Wednesday, November 10, 2010

First Friday Author Feature: Pam Houston

photo credit: Russell Kaye 
At USF's Lone Mountain Reading series last month, Pam Houston read from her upcoming book Contents May Have Shifted (a title which may change)--a collection of 144 short stories in thematic sets of twelve. Deft with humor and insight, Houston was refreshingly frank about how her writing blurs the line between fiction and nonfiction--something that "still confuses" her after 25 years of honing the craft. "I was James Frey's 101 teacher, so it's my fault," she joked. "Everything begins with autobiography," whether from Houston's own personal life or something she witnessed. But she doesn't hesitate to fictionalize a piece through omissions or composites: "whatever the story demands for me to alter it for the truth."

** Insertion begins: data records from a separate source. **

/-- A header update writes only the sector of the other copy (R468). -/
def writeHeader (code : Nat) (slotB : Bool) (p : PtState) : PtState :=
  let count := if (hdrInForce p).isSome then (u32 (hdrNow p) 8 + 1) % 2 ^ 32 else 0
  let body : Bytes := [0x56, 0x44, 0x42, 0x48] ++ le 2 1 ++ le 1 code ++ le 1 (b2n slotB) ++ le 4 count ++ zeros 16
  let h := body ++ le 4 (crc32 body)
  if hdrInForce p = some false then { p with hdr1 := h } else { p with hdr0 := h }

/-- SLOT_SEL as latched (R43): 0 slot A, 1 slot B, 2 open. -/
def slotSelOf (x : Straps) : Nat :=
  if 3 * x.slotMv < x.vddio4Mv then 0 else if 3 * x.slotMv > 2 * x.vddio4Mv then 1 else 2

/-- An action of a domain's machine starts without a command (R510). -/
def domBoot (d : Nat) (s : State) : State :=
  let m := getDom s d
  domStarts d true (setDom d { m with run := some true, since := s.clock } s)

/-- The internal reset releases (step 2), not before its time (R59): straps latched, mode BOOT, the initial role, the DAC
banks starting. Log entry 14 (DESIGN CHOICE). -/
def resetRelease (x : Straps) (s : State) : State :=
  if s.pw.inReset = false ∨ s.pw.railsUp = false ∨ s.clock < s.pw.releaseAt then s else
    let sel := slotSelOf x
    let s1 : State :=
      { s with pw := { s.pw with inReset := false, boot := .released, slotSel := sel, bootSel := x.bootSel,
                                 ringEnd := x.ringEnd, panelKey := x.panelKey, panelNow := x.panelKey },
               mode := .boot, role := if sel = 2 then .solo else .fenced, fp := { s.fp with jackSince := s.clock } }
    fenceEval (domBoot 5 (domBoot 4 s1))

/-- The boot ROM starts on the first root to show activity, ROOT_A if both do; the header gives the root frequency, and
SSYN and MSYN lock (steps 2 to 4). Log entry 15 (DEDUCED). -/
def bootRoots (a b : Bool) (s : State) : State :=
  if s.pw.boot ≠ .released ∨ (a || b) = false then s else
    let hz := rootHzOf (rootCode s.pt)
    let s1 : State :=
      { s with pw := { s.pw with boot := .rooted, bootRoot := some (if a then .a else .b) },
               hs := { s.hs with rootHz := hz, nowB := !a, heldUnfit := !a } }
    let s2 := setRoot .a (if a then .requalifying else .disqualified) s1
    let word : Syn → State → State := fun x t => modSyn x (fun y => { y with word := nominalWord t.live hz x }) t
    startLock .msyn (startLock .ssyn (word .nsyn (word .vsyn (word .ssyn (word .msyn s2)))))

def fwSlot (s : State) (slotB : Bool) : FwSlot := if slotB then s.pt.slotB else s.pt.slotA

def modFwSlot (slotB : Bool) (f : FwSlot → FwSlot) (s : State) : State :=
  if slotB then { s with pt := { s.pt with slotB := f s.pt.slotB } } else { s with pt := { s.pt with slotA := f s.pt.slotA } }

/-- The slot that the boot verifies now: the preferred one, or the other after its failure. -/
def bootSlot (s : State) : Bool := if s.pt.rolledBack.isSome then !prefB s.pt else prefB s.pt

/-- Step 8 starts VSYN and NSYN. Log entry 15 (DEDUCED). -/
def lockRest (s : State) : State := startLock .nsyn (startLock .vsyn s)

/-- The verification of a slot ends (step 6): it boots; or the other slot is tried, and the header prefers it once it
boots (FIRMWARE_ROLLBACK, R471); or both have failed (BOOT_FAILURE, R64). -/
def slotVerify (slotB ok : Bool) (s : State) : State :=
  if s.pw.boot ≠ .ready ∨ slotB ≠ bootSlot s then s else
    let s1 := modFwSlot slotB (fun f => { f with verifies := ok }) s
    if ok then
      let s2 : State := { s1 with pw := { s1.pw with boot := .verified }, pt := { s1.pt with runB := slotB } }
      lockRest (if s2.pt.rolledBack.isSome then { s2 with pt := writeHeader (rootCode s2.pt) slotB s2.pt } else s2)
    else if s1.pt.rolledBack.isSome then { s1 with pw := { s1.pw with boot := .failed, bootFail := 1 } }
    else { s1 with pt := { s1.pt with rolledBack := some (b2n slotB) } }

/-- Step 8: VSYN and NSYN have locked, the firmware runs, the remaining domains start, and the mode becomes CONFIGURE with
the ledger entries of R61 and R471. -/
def bootDone (selfTestOk : Bool) (s : State) : State :=
  if s.pw.boot ≠ .verified then s
  else if selfTestOk = false then { s with pw := { s.pw with boot := .failed, bootFail := 2 } }
  else if s.hs.vsyn.lock ≠ 4 ∨ s.hs.nsyn.lock ≠ 4 then s
  else
    let s1 : State := { s with pw := { s.pw with boot := .done } }
    let up : State → Nat → State := fun t d =>
      setDom d { getDom t d with run := some true, since := t.clock } (if d = 8 then t else domStarts d true t)
    let s2 := [0, 1, 2, 3, 6, 7, 8, 9, 10].foldl up (setMode .configure s1)
    let s3 := portStart 1 (portStart 0 (lgEvent 0xFF01 s2.pw.resetCause s2))
    let s4 := match s3.pt.rolledBack with
      | some k => lgEvent 0xFF08 k s3
      | none => s3
    consume s4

When the Colorado-based author went on tour for her book Cowboys Are My Weakness, someone in the audience asked, "How much is autobiographical?" From then on she answered, "82%." What compels her to blur the boundaries of categories "we are now all slaves to"  is "not wanting anyone to think this really happened, but I also don't want them to believe I made it all up." One distinction she did make, however, was that fiction tends to render a sense of immediacy through scenes, while nonfiction often has a tone of retrospective knowledge.

The director of Creative Writing at U.C. Davis and program director of the annual Tomales Bay Workshops, Houston encouraged us to write "glimmers" and allow them to "sit next to each other" without forcing connections between them. With typical self-deprecating humor, the author admitted she's anti story arc: "If I suspect I have one, I do my best to work against it." Though she acknowledged a story's end must be "exponentially heavier" than its beginning, she believes "our unconscious is the driver if we're lucky." You can catch her Feb. 25-27 at the Iowa State Literary Festival or April 9-14 in Mallorca, Spain at La Serrania, Writing Between Life and Fiction.